You are viewing a plain text version of this content. The canonical link for it is here.
Posted to j-dev@xerces.apache.org by "Michael Glavassevich (JIRA)" <xe...@xml.apache.org> on 2005/02/10 06:43:12 UTC

[jira] Resolved: (XERCESJ-1041) Xerces C++ defines an encoding-string that Xerces/Java refuses to parse

     [ http://issues.apache.org/jira/browse/XERCESJ-1041?page=history ]
     
Michael Glavassevich resolved XERCESJ-1041:
-------------------------------------------

    Resolution: Won't Fix

The encoding names which Xerces-J recognizes is restricted to those registered with IANA [1]. 

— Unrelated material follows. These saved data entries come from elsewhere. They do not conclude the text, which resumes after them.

-- ==== Sys2Proof/Laws/PerInstr.lean ====
section
/-! SUPPORT. Statements about every command as syntax, one lemma per constructor (LAWS.json). -/

/-- The fields of the command word of `i` (30_encoding.md R70): OPCODE is the command's, SLOT is its slot, RSVD is 0. -/
def Sys2Proof.Laws.WordFields.Statement (i : Sys2Proof.Instr) : Prop :=
  Sys2Proof.opcodeField (Sys2Proof.encode i) = i.opcode ∧ Sys2Proof.slotField (Sys2Proof.encode i) = i.slot ∧
    Sys2Proof.reservedField (Sys2Proof.encode i) = 0

theorem Sys2Proof.Laws.WordFields.of_fields (slot : BitVec 4) (op : BitVec 8) :
    Sys2Proof.opcodeField (slot.setWidth 64 <<< 8 ||| op.setWidth 64) = op ∧
      Sys2Proof.slotField (slot.setWidth 64 <<< 8 ||| op.setWidth 64) = slot ∧
      Sys2Proof.reservedField (slot.setWidth 64 <<< 8 ||| op.setWidth 64) = 0 := by
  refine ⟨?_, ?_, ?_⟩
  · ext k hk
    simp [Sys2Proof.opcodeField, hk, show k < 64 by omega, BitVec.getLsbD_eq_getElem]
  · ext k hk
    simp [Sys2Proof.slotField, show 8 + k < 64 by omega, BitVec.getLsbD_eq_getElem hk]
  · ext k hk
    simp [Sys2Proof.reservedField, BitVec.getLsbD_of_ge op (12 + k) (by omega),
      BitVec.getLsbD_of_ge slot (12 + k - 8) (by omega)]

theorem Sys2Proof.Laws.WordFields.create (slot : Sys2Proof.SlotIndex) :
    Sys2Proof.Laws.WordFields.Statement (.create slot) := Sys2Proof.Laws.WordFields.of_fields slot _
theorem Sys2Proof.Laws.WordFields.destroy (slot : Sys2Proof.SlotIndex) :
    Sys2Proof.Laws.WordFields.Statement (.destroy slot) := Sys2Proof.Laws.WordFields.of_fields slot _
theorem Sys2Proof.Laws.WordFields.append (slot : Sys2Proof.SlotIndex) :
    Sys2Proof.Laws.WordFields.Statement (.append slot) := Sys2Proof.Laws.WordFields.of_fields slot _
theorem Sys2Proof.Laws.WordFields.popfront (slot : Sys2Proof.SlotIndex) :
    Sys2Proof.Laws.WordFields.Statement (.popfront slot) := Sys2Proof.Laws.WordFields.of_fields slot _
theorem Sys2Proof.Laws.WordFields.size (slot : Sys2Proof.SlotIndex) :
    Sys2Proof.Laws.WordFields.Statement (.size slot) := Sys2Proof.Laws.WordFields.of_fields slot _
theorem Sys2Proof.Laws.WordFields.total (slot : Sys2Proof.SlotIndex) :
    Sys2Proof.Laws.WordFields.Statement (.total slot) := Sys2Proof.Laws.WordFields.of_fields slot _
theorem Sys2Proof.Laws.WordFields.encode (slot : Sys2Proof.SlotIndex) :
    Sys2Proof.Laws.WordFields.Statement (.encode slot) := Sys2Proof.Laws.WordFields.of_fields slot _
theorem Sys2Proof.Laws.WordFields.decode (slot : Sys2Proof.SlotIndex) :
    Sys2Proof.Laws.WordFields.Statement (.decode slot) := Sys2Proof.Laws.WordFields.of_fields slot _
theorem Sys2Proof.Laws.WordFields.serialize (slot : Sys2Proof.SlotIndex) :
    Sys2Proof.Laws.WordFields.Statement (.serialize slot) := Sys2Proof.Laws.WordFields.of_fields slot _
theorem Sys2Proof.Laws.WordFields.deserialize (slot : Sys2Proof.SlotIndex) :
    Sys2Proof.Laws.WordFields.Statement (.deserialize slot) := Sys2Proof.Laws.WordFields.of_fields slot _
end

Name: ISO_8859-1:1987                                    [RFC1345,KXS2]
MIBenum: 4
Source: ECMA registry
Alias: iso-ir-100
Alias: ISO_8859-1
Alias: ISO-8859-1 (preferred MIME name)
Alias: latin1
Alias: l1
Alias: IBM819
Alias: CP819
Alias: csISOLatin1

Above are the aliases registered for ISO-8859-1. Xerces-J recognizes all of them. Note that ISO8859-1 is not in this list. I believe the XML spec recommends the usage of IANA names to increase the portability of XML documents across parser implementations. Supporting unregistered encoding names harms document portability. The problem you've run into demonstrates that. There are many other parsers out there which won't have any idea what encoding "ISO8859-1" is since it isn't registered so you still have an interoperability problem.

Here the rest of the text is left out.